Ben seninle bir gün Veyselkarani'de haşlama
yeme ihtimalini sevdim.

İlkokulun silgi kokan, tebeşir lekeli yıllarında
(Ankara'da karbonmonoksit sonbaharlar yaşanırdı o
zaman) özlemeye başladım herkesi.. Ve bu hasret öyle
uzun sürdü ki, adam gibi hasretleri özlemeye başladım
sonra..

Bizim Kemalettin Tuğcu'larımız vardı...
Bir de camların buğusuna yazı yazma imkanı...

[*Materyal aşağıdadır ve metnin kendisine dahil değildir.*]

-- ==== Sys2Proof/Machine/Apply.lean ====
section
/-!
DEFINITION. Boundary-applied changes at their boundary: what a late block holds back, how one change takes effect, and the order of a boundary
(R20 to R24, R48, R50, R137, R152, R459).
-/
namespace Sys2Proof.Machine

/-- A strip processor does not wait for a boundary: it works on an earlier sample, or in a handler that it entered while it waited (R30). A halted
one works on none (R99). -/
def Stage.spLate (s : Stage) (k : Nat) : Bool :=
  let sp := s.sp k
  ((s.blk k).busy || (sp.run == .done && sp.inHandler)) && sp.run != .halted

def Stage.batLate (s : Stage) (k : Nat) : Bool := (s.blk (64 + k)).busy

/-- The block of a page is late, and a change of its register `off` waits until it starts a sample again (R50). -/
def Stage.pageLate (s : Stage) (p off : Nat) : Bool :=
  match pageOf p with
  | some (.sp, k) => s.spLate k
  | some (.bat, k) => s.batLate k
  | some (.patch, _) => if off = 0x08C ∨ off = 0x09C then s.patch.inHeld.isSome else !s.patch.outHeld.isEmpty
  | _ => false

/-- The block of the memory at a Grid address is late. -/
def Stage.memLate (s : Stage) (a : Nat) : Bool :=
  match regionOf a 1 with
  | .sp k _ => s.spLate k
  | .bat k _ => s.batLate k
  | _ => false

/-- A change is held back by a late block. -/
def Stage.heldBack (s : Stage) (k : WKind) : Bool :=
  match k with
  | .reg a _ _ => s.pageLate (a / 4096) (a % 4096)
  | .mem cells => cells.any fun e => s.memLate e.1
  | .ramp k _ _ => s.batLate k
  | .ready k => s.batLate k
  | .sync _ _ => false

/-- Bytes of memory take effect at boundary `b`. The requests submitted to a batten before the write start first (R24), and a ramp of a crosspoint
written ends (R137). -/
def Stage.applyMem (s : Stage) (b ord : Nat) (cells : List (Nat × Byte)) : Stage :=
  let bats := (cells.filterMap fun e => match regionOf e.1 1 with
    | .bat k _ => some k
    | _ => none).eraseDups
  let s := bats.foldl (fun s k => (s.rampsDue b k ord).rampsCut k fun x => cells.any fun e => e.1 / 4 == x / 4) s
  s.wrCells cells

/-- The block a change is for is powered. A change for a block that has been switched off since is lost with the block (R638). -/
def Stage.reaches (s : Stage) (k : WKind) : Bool :=
  match k with
  | .reg a _ _ => s.powered (a / 4096)
  | .mem cells => cells.all fun e => match regionOf e.1 1 with
    | .sp k _ => s.powered (pSp k)
    | .bat k _ => s.powered (pBat k)
    | _ => true
  | .ramp k _ _ => s.powered (pBat k)
  | .ready k => s.powered (pBat k)
  | .sync _ _ => true

/-- One change takes effect at boundary `b`. -/
def Stage.applyKind (s : Stage) (b cls ord : Nat) (k : WKind) : Stage :=
  if !s.reaches k then s
  else match k with
  | .reg a sel v =>
    let s := match pageOf (a / 4096) with
      | some (.bat, i) => s.rampsDue b i ord
      | _ => s
    s.applyReg b cls a sel v
  | .mem cells => s.applyMem b ord cells
  | .sync mask cmd => s.syncFire mask (boundaryDatum b s.fs) cmd
  | .ramp i lo hi =>
    let s := s.rampsDue b i ord
    Stage.rampStart b i { s with order := s.order + 1 } { due := b, ord := s.order, lo := lo, hi := hi, deferred := false }
  | .ready i => if (s.bat i).loading then s.lose else s.putBat i { s.bat i with ready := true, readyAt := none }

/-- A change due at boundary `b` takes effect, or waits for the late block it is for (R50). -/
def Stage.applyOrHold (s : Stage) (b cls : Nat) (place : Bool) (k : WKind) : Stage :=
  let ord := s.order
  let s := { s with order := s.order + 1 }
  if s.heldBack k then { s with waiting := s.waiting ++ [{ due := b, cls := cls, kind := k, ord := ord, place := place }] }
  else s.applyKind b cls ord k

/-- A program-bank swap (R24). -/
def WKind.isSwap (k : WKind) : Bool :=
  match k with
  | .reg a _ _ => decide (0x100 ≤ a / 4096) && decide (a / 4096 < 0x140) && a % 4096 == 0x080
  | _ => false

/-- The waiting changes due at boundary `b` whose block is not late take effect: the program-bank swaps first, then the others, each in the order of
completion (R24). -/
def Stage.applyDue (s : Stage) (b : Nat) : Stage :=
  let go (w : WWrite) : Bool := decide (w.due ≤ b) && !s.heldBack w.kind
  let now := s.waiting.filter go
  let s := { s with waiting := s.waiting.filter fun w => !go w }
  let run (s : Stage) (w : WWrite) : Stage := s.applyKind b w.cls w.ord w.kind
  (now.filter fun w => !w.kind.isSwap).foldl run ((now.filter fun w => w.kind.isSwap).foldl run s)

end Sys2Proof.Machine
end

Yumurta kokan arkadaşlarla paylaşılan
kahverengi sıralarda, solculuk oynamaya başladık..
Ben doktor
oluyordum sen hemşire, geri kalanlar kontrgerilla...
Kırmızı boyalarla umut ikliminde harfler yazılıyordu,
pütürlü duvarlara ve Türk Dil Kurumu'na inat bir
Türkçeyle... Ağbilerimizden öğrendik, Ş harfinden
orak çekiç figürleri türetmeyi..

Ankara'ya usul usul karbonmonoksit yağıyordu.
Ve kapalı mekanlarda sevişmeyi öneriyordu
haber bültenleri..
Oysa Ankara'da hiç sevişmedim ben.
Disiplin kurulunda tartışılan aşkım olmadı benim..
(Sınıfça gidilen pikniklerde kıçımıza batan platonik
dikenleri saymazsak..)
Ankara'ya usul usul kurşun yağıyordu.. Ve belli bir
saatten sonra sokağa çıkmamayı öneriyordu haber
bültenleri.. Oysa hiç kurşun yaram olmadı benim..
Ve hiçbir mahkeme tutanağında geçmedi adım..
Çatışmaların ortasında sevimli bir çocuk yüzüydüm
sadece..

Sana şiirler biriktiriyordum fen bilgisi defterimde ama
sen yoktun.. Ben, senin beni sevebilme ihtimalini
seviyordum, suni teneffüs saatlerinde.. Okul servisi
seni hep zamansız, amansızca bir lojman griliğine
götürüyordu.. Ben, senin benimle Tunalı Hilmi
Caddesine gelebilme ihtimalini seviyordum..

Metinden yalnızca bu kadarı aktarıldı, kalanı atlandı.